Saturday, 25 June 2016

Practice Makes Perfect by Pat Feehan


In many ways, my first murder was the easiest. That probably sounds daft. Practice makes perfect and all that. But it’s true. When I did the first one I didn’t realise what a kick I’d get out of it. I was really doing it out of necessity. Ok I was intrigued at how it would feel. But basically it was a case of removing an inconvenience. So I had no expectations and no standards to aim for.
            But once I’d done it I realised how much I’d enjoyed it. Not immediately, because there was the tidying up and so on to make sure I didn’t get caught. That all worked perfectly, in case you’re interested. But after I’d taken care of the practicalities and was able to sit back and savour the experience, it felt brilliant. And I knew I would have to do it again.
            It wasn’t just the actual killing that was addictive. The planning and making sure there were no loose ends really appealed to my creative side. I’d tried other stuff over the years, pottery, furniture-making, amateur dramatics, even creative writing. I’d enjoyed all that but none of it gave me the buzz I got from planning and executing a kill and working out my ‘exit strategy’.
The creative writing and the am-dram actually helped me with the murder. Not with the ‘hands-on’ stuff. But they helped me pick a victim, lure them where I wanted them and how to implicate someone else for the murder.

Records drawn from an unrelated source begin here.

theorem test_swap_then_round :
    seen (exec (.swap 21 1 none) (holding running)) (fun t => (t.seqr.swap, t.out.replies.length))
        = some (some ⟨.b, none, 0, 21⟩, 0)
      ∧ (let s := { running with seqr := { running.seqr with swap := some ⟨.b, none, 0, 21⟩ } }
         let t := s.roundEvaluation (roundOf 4000 3990 250 250 1500 500 500)
         t.seqr.designation = some .b ∧ t.seqr.stored = some ⟨.b, 1, 0⟩ ∧ t.seqr.swap = none
          ∧ lastReply t = some (.ok, [.bank (some .b), .step (some ⟨.b, 1, 0⟩), .step (some ⟨.b, 1, 0⟩), .mark false])) := by
  decide

theorem test_goto :
    seen (exec (.goto 1 1 2) running) (fun t => t.seqr.goto) = some (some (1, 2))
      ∧ seen (exec (.goto 1 1 3) (holding running)) lastReply = some (some (.badEntry, [])) := by decide

theorem test_override_set :
    seen (exec (.overrideSet 1) (holding running)) (fun t => (t.guard.hostReq, t.seqr.effective, lastReply t))
      = some (true, some ⟨.a, 11, 7⟩, some (.ok, [.mark true, .causes { Causes.none with hostSet := true }, .mark true])) := by
  decide

theorem test_override_clear :
    seen (exec (.overrideClear 1) { running with guard := { running.guard with hostReq := true } }) (fun t => t.guard.hostReq)
      = some false := by decide

theorem test_hold :
    seen (exec (.hold 1 (some 258)) running) (fun t => (t.op, t.hold.record.map (·.cause)))
      = some (.held, some ⟨.host, .host, .code 258, none, false⟩) := by decide

theorem test_resume_continue :
    seen (exec (.resumeContinue 1) heldHub) (fun t => (t.op, t.seqr.stored, t.hold.record.bind (·.resolution)))
      = some (.run, some ⟨.a, 1, 0⟩, some (.resumed .continue)) := by decide

theorem test_resume_retry_with_pending_hold :
    seen (exec (.resumeRetry 1)
          { heldHub with hold := { heldHub.hold with pendingHold := some ⟨.stageFault, .stage, .number 17, some 203, false⟩ } })
        (fun t => (t.op, t.hold.record.map (fun h => (h.cause.kind, h.reentry)), t.hold.pendingHold))
      = some (.held, some (.stageFault, true), none) := by decide

theorem test_resume_home :
    seen (exec (.resumeHome 1) heldHub) (fun t => (t.op, t.seqr.stored)) = some (.run, some ⟨.a, 0, 0⟩) := by decide

theorem test_resume_step :
    seen (exec (.resumeStep 1 1 2) heldHub) (fun t => (t.seqr.stored, t.seqr.dwell)) = some (some ⟨.a, 1, 2⟩, .running 600000)
      ∧ seen (exec (.resumeStep 1 11 0) (holding heldHub)) (fun t => (t.op, (lastReply t).map (·.1)))
          = some (.held, some .badEntry) := by decide

theorem test_resume_stop :
    seen (exec (.resumeStop 1) heldHub) (fun t => (t.op, t.seqr.stored, t.hold.record.bind (·.resolution)))
      = some (.config, some ⟨.a, 1, 0⟩, some (.resumed .stop)) := by decide

theorem test_offer_clamped :
    seen (exec (.offer 1 4000 6000 1) (holding loaded)) (fun t => (t.path.pendingOffer, (lastReply t).map (·.1)))
      = some (some ⟨5000, 5000, 1⟩, some .clamped) := by decide

theorem test_offer_without_input :
    seen (exec (.offer 1 9000 3000 2) (holding awake)) lastReply = some (some (.state, [.mark false])) := by decide

/-- `loaded` with a pending offer. -/
def offered : State := { loaded with path := { loaded.path with pendingOffer := some ⟨9000, 3000, 2⟩ } }

theorem test_accept :
    seen (exec (.accept 1) offered) (fun t => (t.path.pendingOffer, t.path.acceptedOffer))
      = some (none, some ⟨9000, 3000, 2⟩) := by decide

theorem test_withdraw :
    seen (exec (.withdraw 1) (holding offered)) (fun t => (t.path.pendingOffer, lastReply t))
      = some (none, some (.ok, [.mark true, .mark false])) := by decide

theorem test_ship :
    seen (exec (.ship 1) awake) (fun t => (t.path.ship, t.link.sendingD))
      = some (true, some ⟨4, 0, 4, 0, [0, 0, 0, 0, 0, 0]⟩) := by decide

theorem test_balance_shuttle :
    seen (exec (.balanceShuttle 1 2 (some (50000, 3))) running)
        (fun t => (t.balance.shuttle.active, t.balance.shuttle.source, t.balance.shuttle.amount, t.balance.shuttle.origin))
      = some (true, some .two, 400000, .host) := by decide

theorem test_balance_bleed :
    seen (exec (.balanceBleed 1 1 1) running) (fun t => (t.balance.bleeds.one.origin, t.link.sendingD))
      = some (.host, some ⟨1, 0, 5, 0, [1]⟩) := by decide

theorem test_balance_stop :
    seen (exec (.balanceStop 1) { fullQueue with cmd := running.cmd })
        (fun t => (t.balance.shuttle.active, t.balance.shuttle.endReason, t.balance.shuttle.cooldown))
      = some (false, .aborted .command, some 60000) := by decide
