-- ==== Sys2Proof/Config.lean ====
section
/-! DEFINITION. The values that the manual leaves to manufacture, to a random source or to nature: opaque constants, so that nothing can be proved of a particular one. Each has a row in the assumption log. -/

namespace Sys2Proof.Config

/-- The device serial number of object 1000:05, set at manufacture (R409). -/
opaque serial : BitVec 64

/-- Filward's PCI-SIG Vendor ID, object 1000:08 (R409). -/
opaque vendorId : BitVec 16

/-- The CRC-32C of the ROM image, object 1008:03 (R409). -/
opaque romCrc : BitVec 32

/-- The I3C provisioned ID of object 1102:03, set at manufacture (R410). -/
opaque i3cPid : BitVec 48

/-- The private part of the device's P-384 key pair (R253). -/
opaque privateKey : Nat

/-- The certificate of object 4000:04, signed at manufacture (R253). -/
opaque certificate : List Byte

/-- The fused core voltage VAVS in millivolts, set at manufacture (R441). -/
opaque vavs : Nat

/-- The tree key drawn from the on-die random source at the `n`-th cold reset (R232). -/
opaque treeKey : Nat → BitVec 256

/-- The soft error, if any, that the `n`-th cycle brings: the leaky bucket of the structure hit (R283), the word in it, and the bits of the codeword that flip (R273). -/
opaque softError : Nat → Option (Nat × Nat × BitVec 138)

/-- The contents of a word of host memory or of a register that the manual leaves open, for the `n`-th such value a run meets. -/
opaque freeValue : Nat → BitVec 64

/-- The data bits that accompany a poison mark for a sector: the manual gives the mark and no data (R109, R125). -/
opaque poisonData : Nat → BitVec 512

/-- The set that holds a lookaside entry of a granule (R43 gives 1,024 sets and no index function): unit, marker, granule size, granule number. -/
opaque lookasideSet : Nat → Nat → Nat → Nat → Nat

/-- The phase of the 0.8 ns cycles of a pound against the 1.0 ns cycles in which the model counts time, in quarters of a nanosecond (R20 gives the periods and no phase): slice pounds are 0 to 7, protection pounds 8 and 9. -/
opaque poundPhase : Nat → Nat

end Sys2Proof.Config
end

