/-- A read that failed, or found its port down (R251, R342). -/
def failRead (s : State) (o : PoolOp) : State :=
  let det : Detail := .memory o.dpa 0 o.region (o.root.getD 0) 0 0
  let s := s.dropOp o.id
  let s := if o.root.isSome then s.raise 0x6003 .contained det else (s.countTargetFail o.dpa).raise 0x9005 .contained det
  s.returnRead o.use (poisonFor o.dpa)

/-- Whether a read of an address is held back by a write that has its version and has not completed (R246). -/
def readHeld (s : State) (o : PoolOp) : Bool :=
  s.prot.ops.any fun x => x.write && sectorOf x.dpa == sectorOf o.dpa && x.encrypted

/-- A data read leaves for its pool port, with the read of its MAC sector (R27, R342). -/
def sendRead (s : State) (o : PoolOp) (stage : PoolStage) : State :=
  match s.poolAddr o.dpa with
  | none => s.failRead o
  | some (p, a) =>
    if !s.portUp p then s.failRead o
    else
      let s := (s.modOp o.id fun o => { o with stage := stage, sent := s.now }).emit (.poolRead p a)
      match o.root with
      | some r =>
        if (s.ccAt r 0 (s.regSector r o.dpa / 8)).isSome then s
        else s.metaSend { owner := .op o.id, root := r, addr := s.macSectorAddr r (s.regSector r o.dpa) }
      | none => s

/-- The version of a sector, when its leaf is resident: through the checkers (R240). -/
def leafVersion (s : State) (r q : Nat) : State × Option (Nat × Nat) :=
  let (s, n) := s.ccRead r 1 (q / 64)
  (s, n.map fun n => (cbMajor n, cbMinor n (q % 64)))

/-- Whether a page of a region is held by a re-encryption (R248). -/
def pageHeld (s : State) (r q : Nat) : Bool := s.prot.pages.any fun j => j.root == r && j.page == q / 64

/-- A read at the pound: answered at once for poisoned and never-written sectors, sent at its version, or sent with a walk. -/
def poundRead (s : State) (o : PoolOp) : State :=
  let hold (s : State) : State := s.modOp o.id fun o => { o with stage := .held }
  match o.root with
  | none => if s.readHeld o then hold s else s.sendRead o .out
  | some r =>
    let q := s.regSector r o.dpa
    let x := s.protRegion r
    if x.st != .active || s.underDamage r q then (s.dropOp o.id).returnRead o.use (poisonFor o.dpa)
    else if s.pageHeld r q || s.readHeld o then hold s
    else
      let (s, v) := s.leafVersion r q
      match v with
      | none =>
        let s := s.count (1568 + 16 * (r % 2) + 1)
        if (s.protRegion r).st != .active then (s.dropOp o.id).returnRead o.use (poisonFor o.dpa)
        else ((s.joinWalk r q (some o.id)).modOp o.id fun o => { o with slot := some (s.slotFor r o.dpa) }).sendRead
          { o with slot := some (s.slotFor r o.dpa) } .walking
      | some (ma, mi) =>
        let s := s.count (1568 + 16 * (r % 2))
        if ma = 0 && mi = 0 then (s.dropOp o.id).returnRead o.use {}
        else
          let k := s.slotFor r o.dpa
          let (s, ok) := s.useKey (r % 2) k
          if (s.protRegion r).st != .active then (s.dropOp o.id).returnRead o.use (poisonFor o.dpa)
          else if !ok then hold s
          else
            let s := s.modOp o.id fun o => { o with major := BitVec.ofNat 64 ma, minor := mi, slot := some k }
            s.sendRead { o with major := BitVec.ofNat 64 ma, minor := mi, slot := some k } .out

/-- A slice's read leaves for the pool (R61, R228). -/
def submitRead (s : State) (origin : Origin) (dpa region svc : Nat) (use : ReadUse) : State :=
  let (s, known) := s.control 373
  if !known then s else
  let (id, s) := s.fresh
  let root := if origin == .reknit then s.prot.reknitRoot else s.regionRoot region
  let o : PoolOp := { id := id, dpa := dpa, region := region, svc := svc, use := use, root := root }
  ({ s with prot := { s.prot with ops := s.prot.ops ++ [o] } } : State).poundRead o

/-- The protected region of a sector that the home poisons without a request: by the reverse map, ACTIVE intervals before RETIRED ones (R228). -/
def poisonBinding (s : State) (dpa : Nat) : Option Nat :=
  let on (i : RevInterval) : Bool := decide (i.kind = 0) && decide (i.base ≤ dpa >>> 21) && decide (dpa >>> 21 < i.base + i.units)
  match (s.home.revMap.find? fun i => on i && !i.retired).orElse fun _ => s.home.revMap.find? on with
  | some i => if i.protect then some i.root else none
  | none => none

/-- A slice's write leaves for the pool; it takes its version when it reaches the pound (R242). -/
def submitWrite (s : State) (dpa region svc : Nat) (w : WriteData) (entries : List Nat) (poisonWrite : Bool) : State :=
  let (s, known) := s.control 373
  if !known then s else
  let (id, s) := s.fresh
  let rk := s.slices.any fun (k : Nat × Slice) => k.2.writeBuf.any fun e => entries.contains e.id && e.origin == .reknit
  let root := if rk then s.prot.reknitRoot else if poisonWrite && region = 0 then s.poisonBinding dpa else s.regionRoot region
  let o : PoolOp := { id := id, write := true, dpa := dpa, region := region, svc := svc, w := w, entries := entries
                      poisonWrite := poisonWrite, root := root, rk := rk }
  { s with prot := { s.prot with ops := s.prot.ops ++ [o] } }

end State
end Sys2Proof.Machine
end

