/-! ### Waiting requests (R101, R102, R114) -/

/-- The requester's acknowledgement ends a granting transaction (R101). -/
def ackGrant (s : State) (dpa : Nat) : State :=
  match s.trackerOf dpa with
  | some t => if t.stage == .ack then s.endTransaction dpa else s
  | none => s

/-- A request waits for a directory way, no eviction runs for it, and a way can be had now (R114, R115). -/
def wayReady (s : State) (k : Nat) (t : Tracker) : Bool :=
  t.stage == .way && !((s.slice k).trackers.any fun x => x.evictFor == some t.dpa) &&
    match s.chooseDirWay k (dirSet t.dpa) with
    | .wait => false
    | .evict _ _ => decide ((s.slice k).trackers.length < 128)
    | _ => true

/-- Requests that wait at the slice input enter the blocked-line queue as it has room; a further fill of it logs event 3006 anew (R102). -/
def refillBlocked (s : State) (k : Nat) : State :=
  if 32 ≤ (s.slice k).blocked.length then s
  else
    let s := s.modSlice k fun x => { x with blockedLogged := false }
    let passes (r : Req) : Bool := r.cls.isBack && (s.trackerOf r.dpa).any fun t => (s.requester r).any (snoopsHolder t)
    let blocked (r : Req) : Bool := (s.trackerOf r.dpa).isSome || (s.slice k).blocked.any fun b => sectorOf b.dpa == sectorOf r.dpa
    let moves (r : Req) : Bool := !passes r && !s.readsStopped k r && (blocked r || !r.cls.isBack && !r.cls.isWrite)
    match (s.slice k).input.find? moves with
    | none => s
    | some r =>
      let s := s.modSlice k fun x => { x with input := x.input.erase r }
      if blocked r || s.trackersTaken k then s.blockRequest k r else s.startRequest r

/-- The next waiting request of a slice starts: one that waits for a directory way, a poisoning of the home's own, else the oldest of the blocked-line queue whose sector is free (R100, R102, R114). -/
def startBlocked (s : State) (k : Nat) : State :=
  match (s.slice k).trackers.find? (s.wayReady k) with
  | some t => (s.modTracker t.dpa fun t => { t with stage := .ready }).carryOn t.dpa
  | none =>
    let free (r : Req) : Bool := (s.trackerOf r.dpa).isNone && !s.readsStopped k r &&
      decide ((s.slice k).trackers.length < 128)
    let due (p : Nat × Nat) : Bool := homeSlice p.1 == k && (s.trackerOf p.1).isNone && decide ((s.slice k).trackers.length < 128)
    match s.home.poisonWait.find? due, (s.slice k).blocked.find? free with
    | some p, _ =>
      ({ s with home := { s.home with poisonWait := s.home.poisonWait.erase p } } : State).poisonSector p.1 p.2
    | none, none => s.refillBlocked k
    | none, some r => ((s.modSlice k fun x => { x with blocked := x.blocked.erase r }).startRequest r).refillBlocked k

/-- The dwell of the holder elapses: the snoops that waited for it leave (R104). -/
def dwellElapsed (s : State) (dpa : Nat) : State :=
  match s.trackerOf dpa with
  | none => s
  | some t =>
    match t.stage with
    | .dwell cause =>
      if s.dwellOver (s.dirEntryOf dpa) then
        let s := s.modTracker dpa fun t => { t with
          stage := .snoop cause, since := s.now, snoops := t.snoops.map fun n => { n with sent := true } }
        (t.snoops.foldl (fun s n => s.sendSnoop (homeSlice dpa) t.dpa n) s).carryOn dpa
      else s
    | _ => s

/-! ### Snoops of peers' homes and the reverse walker (R97, R351) -/

end State

/-- The answer code of a BIRsp on the SNR channel; 3 stands for one that is not allowed. -/
def worstAnswer (l : List BiSnp) : Nat := l.foldl (fun n b => max n b.answer) 0

/-- Port and marker that an answer on the SNR channel carries. -/
def snoopNames : SnoopWhom → Nat × Nat
  | .one p m => (p, m)
  | .all _ => (0, 0)
  | .portAll p m => (p, m)
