/-- A pool write ends: what it carried retires or is lost (R68, R72, R125). -/
def endWrite (s : State) (o : PoolOp) (ok : Bool) : State := (s.dropOp o.id).endPoolWrite o ok

/-- A write that has its ciphertext leaves for the pool, or waits for its address; with its port down it fails at once (R246, R342). -/
def launchWrite (s : State) (o : PoolOp) : State :=
  if s.writeHeld o then s.modOp o.id fun o => { o with stage := .held }
  else match s.poolAddr o.dpa with
    | none => s.endWrite o false
    | some (p, a) =>
      if !s.portUp p then s.endWrite o false
      else
        let s := s.modOp o.id fun o => { o with stage := .out, sent := s.now }
        match o.root with
        | none => s.emit (.poolWrite p a o.w.data o.w.mask o.w.poison)
        | some r => (s.emit (.poolWrite p a o.cipher (BitVec.allOnes 64) false)).writeTag (.op o.id) r (s.regSector r o.dpa) o.tag

/-- The plaintext that a write encrypts: zeros for a poisoned one (R236). -/
def writePlain (w : WriteData) : Sector := if w.poison then 0 else w.data

/-- Encrypt a sector at a version under a key slot: ciphertext and stored tag (R235, R236). -/
def sealSector (s : State) (r dpa slot major minor : Nat) (w : WriteData) : Sector × BitVec 64 :=
  let k := (s.keySlot slot).key
  let c := cryptSector k major minor dpa r (writePlain w)
  let t := dataTag k major minor dpa r c
  (c, if w.poison then t ^^^ poisonTweak k else t)

/-- A write takes a version under a key slot and goes on to the pool (R242). -/
def sealWrite (s : State) (o : PoolOp) (r slot major minor : Nat) : State :=
  let (c, t) := s.sealSector r o.dpa slot major minor o.w
  let s := s.count (1568 + 16 * (r % 2) + 10)
  let put (o : PoolOp) : PoolOp :=
    { o with cipher := c, tag := t, major := BitVec.ofNat 64 major, minor := minor, slot := some slot, encrypted := true, stage := .held }
  let s := s.modOp o.id put
  s.launchWrite (put o)

/-- Whether an access to a page is out or on its way with a version. -/
def pageBusy (s : State) (r page : Nat) : Bool :=
  s.prot.ops.any fun x => x.root == some r && s.regSector r x.dpa / 64 == page &&
    (x.stage == .out || x.stage == .walking || x.stage == .dropped || x.encrypted)

/-- The first sector of a page. -/
def pageDpa (s : State) (r page : Nat) : Nat := s.regBase r + page * 4096

/-- Page re-encryptions whose page has come to rest read its sectors and MAC sectors; sectors at (0, 0) are taken as zeros (R248, steps 1 and 2). -/
def startPages (s : State) : State :=
  s.prot.pages.foldl (fun s j =>
    if j.started || s.pageBusy j.root j.page then s
    else
      let leaf := (s.nodeBits j.root 1 j.page).getD 0
      let due := (List.range 64).filter fun c => !(cbMajor leaf = 0 && cbMinor leaf c = 0)
      let s := { s with prot := { s.prot with pages := mapIf (·.id == j.id) (fun j => { j with started := true }) s.prot.pages } }
      let s := due.foldl (fun s c => match s.poolAddr (s.pageDpa j.root j.page + 64 * c) with
        | some (p, a) => s.emit (.poolRead p a)
        | none => s) s
      (List.range 8).foldl (fun s m => if due.any (· / 8 == m)
        then s.metaSend { owner := .page j.id, root := j.root, addr := s.macSectorAddr j.root (j.page * 64 + 8 * m) } else s) s) s

/-- Pin or unpin a resident block. -/
def pinNode (s : State) (r l i : Nat) (on : Bool) : State :=
  match s.ccAt r l i with
  | some b => if b.pinned == on then s else s.ccPut r l i { b with pinned := on }
  | none => s

/-- Hold a page for its re-encryption, or for its conversion as a unit (R248, R262). -/
def holdPage (s : State) (r page trigger : Nat) (convert : Bool) : State :=
  let (id, s) := s.fresh
  let j : PageJob := { id := id, root := r, page := page, trigger := trigger, convert := convert }
  let s := s.pinNode r 1 page true
  ({ s with prot := { s.prot with pages := s.prot.pages ++ [j] } } : State).startPages

/-- A leaf is exhausted: the page becomes read-only, with event 600B once for the region (R250). -/
def exhaustLeaf (s : State) (r page dpa : Nat) : State :=
  let logged := (s.protRegion r).exhaustedLogged
  let s := ({ s with prot := { s.prot with spent := s.prot.spent ++ [(r, page)] } } : State).modProtRegion r fun x =>
    { x with exhausted := true, exhaustedLogged := true }
  if logged then s else s.raise 0x600B .regionFatal (.memory dpa 0 0 r 0 0)

/-- Raise a sector's version in its resident leaf and encrypt the write there; a minor of 127 holds the page, and an exhausted leaf loses the write (R242, R248, R250). -/
def raiseVersion (s : State) (o : PoolOp) (r slot : Nat) (leaf : Sector) : State :=
  let q := s.regSector r o.dpa
  if s.prot.spent.contains (r, q / 64) then s.endWrite o false
  else if cbMinor leaf (q % 64) = 127 then
    if cbMajor leaf = 2 ^ 64 - 1 then (s.exhaustLeaf r (q / 64) o.dpa).endWrite o false
    else (s.modOp o.id fun o => { o with stage := .held }).holdPage r (q / 64) o.id false
  else
    let v := cbMinor leaf (q % 64) + 1
    (s.setNode r 1 (q / 64) (cbSetMinor leaf (q % 64) v)).sealWrite o r slot (cbMajor leaf) v

/-- A write of a sector that is not stored: a poison write below damage or in a POISONED region completes as stored, any other is lost (R252). -/
def refuseWrite (s : State) (o : PoolOp) (r : Nat) : State :=
  let gone := (s.protRegion r).st == .poisoned || s.underDamage r (s.regSector r o.dpa)
  s.endWrite o (o.poisonWrite && gone)

/-- A write at the pound: for an unprotected region it goes on; for a protected one it takes its version and ciphertext (R242). -/
def poundWrite (s : State) (o : PoolOp) : State :=
  match o.root with
  | none =>
    let s := s.modOp o.id fun o => { o with encrypted := true }
    s.launchWrite { o with encrypted := true }
  | some r =>
    let q := s.regSector r o.dpa
    if (s.protRegion r).st != .active || s.underDamage r q then s.refuseWrite o r
    else if s.pageHeld r q then s.modOp o.id fun o => { o with stage := .held }
    else
      let (s, n) := s.ccRead r 1 (q / 64)
      match n with
      | none =>
        if (s.protRegion r).st != .active then s.refuseWrite o r
        else ((s.count (1568 + 16 * (r % 2) + 1)).modOp o.id fun o => { o with stage := .walking }).joinWalk r q (some o.id)
      | some leaf =>
        let s := s.count (1568 + 16 * (r % 2))
        let k := s.slotFor r o.dpa
        let (s, ok) := s.useKey (r % 2) k
        if (s.protRegion r).st != .active then s.refuseWrite o r
        else if !ok then s.modOp o.id fun o => { o with stage := .held }
        else s.raiseVersion o r k leaf

/-- Accesses that were held look again, the oldest first: a write with its ciphertext leaves, another access comes to the pound (R246, R248). RK writes wait for the needle. -/
def releaseHeld (s : State) (p : PoolOp → Bool) : State :=
  (s.prot.ops.filter fun o => o.stage == .held && p o).foldl (fun s o =>
    match s.opAt o.id with
    | none => s
    | some o =>
      if o.stage != .held then s
      else if o.write then
        if o.encrypted then s.launchWrite o
        else if o.rk || s.prot.pages.any (·.trigger == o.id) then s
        else s.poundWrite o
      else s.poundRead o) s.startPages

/-- The accesses to the sector of an access that has ended look again. -/
def afterOp (s : State) (dpa : Nat) : State := s.releaseHeld fun o => sectorOf o.dpa == sectorOf dpa

/-! ### PROT_INIT and PROT_RELEASE at work (R266, R267) -/

/-- Whether a pool access to a protected region's data range or metadata is outstanding. -/
def rootBusy (s : State) (r base size : Nat) : Bool :=
  (s.prot.ops.any fun o => decide (base ≤ o.dpa) && decide (o.dpa < base + size)) ||
    (s.prot.walks.any (·.root == r)) || (s.prot.pages.any (·.root == r)) || (s.prot.metas.any (·.root == r)) ||
      s.prot.cc.any fun (p : Nat × CcBlock) => ccRootOf p.1 == r && p.2.writing

/-- The pass over tags and directory for a range: its blocks are invalidated and its P and PP entries are freed (R266, steps 3 and 4). -/
def sweepRange (s : State) (base size : Nat) : State :=
  let inside (d : Nat) : Bool := decide (base ≤ d) && decide (d < base + size)
  let ways := s.cache.tags.filterMap fun (p : Nat × TagEntry) =>
    if p.2.bv && inside (blockDpa (p.1 / 16 / 4096) (p.1 / 16 % 4096) p.2.tag) then some p.1 else none
  let s := ways.foldl (fun s k => s.dropBlock (k / 16 / 4096) (k / 16 % 4096) (k % 16)) s
  let entries := s.home.dir.filterMap fun (p : Nat × DirEntry) =>
    if (p.2.st == .p || p.2.st == .pp) && inside (dirSector (p.1 / 12 / 32768) (p.1 / 12 % 32768) p.2.tag) then some p.1 else none
  let s := entries.foldl (fun s k => s.setDir (k / 12 / 32768) (k / 12 % 32768) (k % 12) {}) s
  { s with home := { s.home with
      poisonRetry := s.home.poisonRetry.filter fun (x : Nat × Nat) => !inside x.1
      poisonDone := s.home.poisonDone.filter fun (x : Nat × Bool) => !inside x.1 } }

/-- The slot's use ends (R254). -/
def retireSlot (s : State) (slot : Nat) : State := s.modKeySlot slot fun k => { k with st := .retired, root := none }

/-- The slot that a region holds, when it holds one. -/
def heldSlot (s : State) (r : Nat) : Option Nat :=
  let x := s.protRegion r
  if x.st == .active || x.st == .dormant || x.st == .poisoned then some (pdKeySlot x.desc1) else none

/-- Clear what the pounds keep of a root's tree: its counter-cache blocks, damaged subtrees and exhausted leaves (R266, steps 2 and 5). -/
def clearTree (s : State) (r : Nat) : State :=
  { s with prot := { s.prot with
      cc := s.prot.cc.filter fun (p : Nat × CcBlock) => ccRootOf p.1 != r
      metas := s.prot.metas.filter fun m => m.root != r
      damaged := s.prot.damaged.filter fun (x : Nat × Nat × Nat) => x.1 != r
      spent := s.prot.spent.filter fun (x : Nat × Nat) => x.1 != r } }

/-- Steps 2 to 5 of PROT_INIT. -/
def initRoot (s : State) (r : Nat) : State :=
  let x := s.protRegion r
  let old := s.heldSlot r
  let s := (s.clearTree r).sweepRange (pdBase x.staged1) (pdSize x.staged1)
  let s := match old with
    | some k => s.retireSlot k
    | none => s
  let s := s.modKeySlot (pdKeySlot x.staged1) fun k => { k with st := .bound, root := some r }
  (s.modProtRegion r fun x => { x with
    desc1 := x.staged1, desc0 := x.staged0, st := .active, rootNode := 0, epoch := x.epoch + 1
    reknitting := false, exhausted := false, damaged := false, exhaustedLogged := false }).wordsWritten (354 + r % 2) (r * 4) 4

They say that in fiction there are no new plots, just variations that depend on having interesting characters, good dialogue and a fresh angle. I found the same was true of murder. I wasn’t particularly innovative. I’d absorbed lessons from all the murder novels and true-crime I’d read over the years and I found I was able to apply them quite naturally. But I like to think I did introduce one or two small refinements of my own.
As for the ‘hands-on’ bit, and it really was hands-on as I had opted for throttling, there was no real way to prepare for that. I didn’t know if I would chicken out or muck it up. But, if I say so myself, I was superb. I executed the kill perfectly. I emptied myself of emotion so that the pleading eyes, the red-going-to-blue face and the protruding tongue didn’t put me off my stride. I was really focused. And when I laid the lifeless body on the floor I was hooked.
But I’d also set myself a standard. So each time I have to ‘raise the bar’.  I’m a bit of a perfectionist. It took me a while to come up with the idea for my second. Maybe because I was doing it from choice, not necessity. When I’d done the third and fourth I knew I’d found a winning formula. Now I’ve done twenty and I’ve improved each time. You’ll be my twenty-first and I’m confident you’ll be my best yet.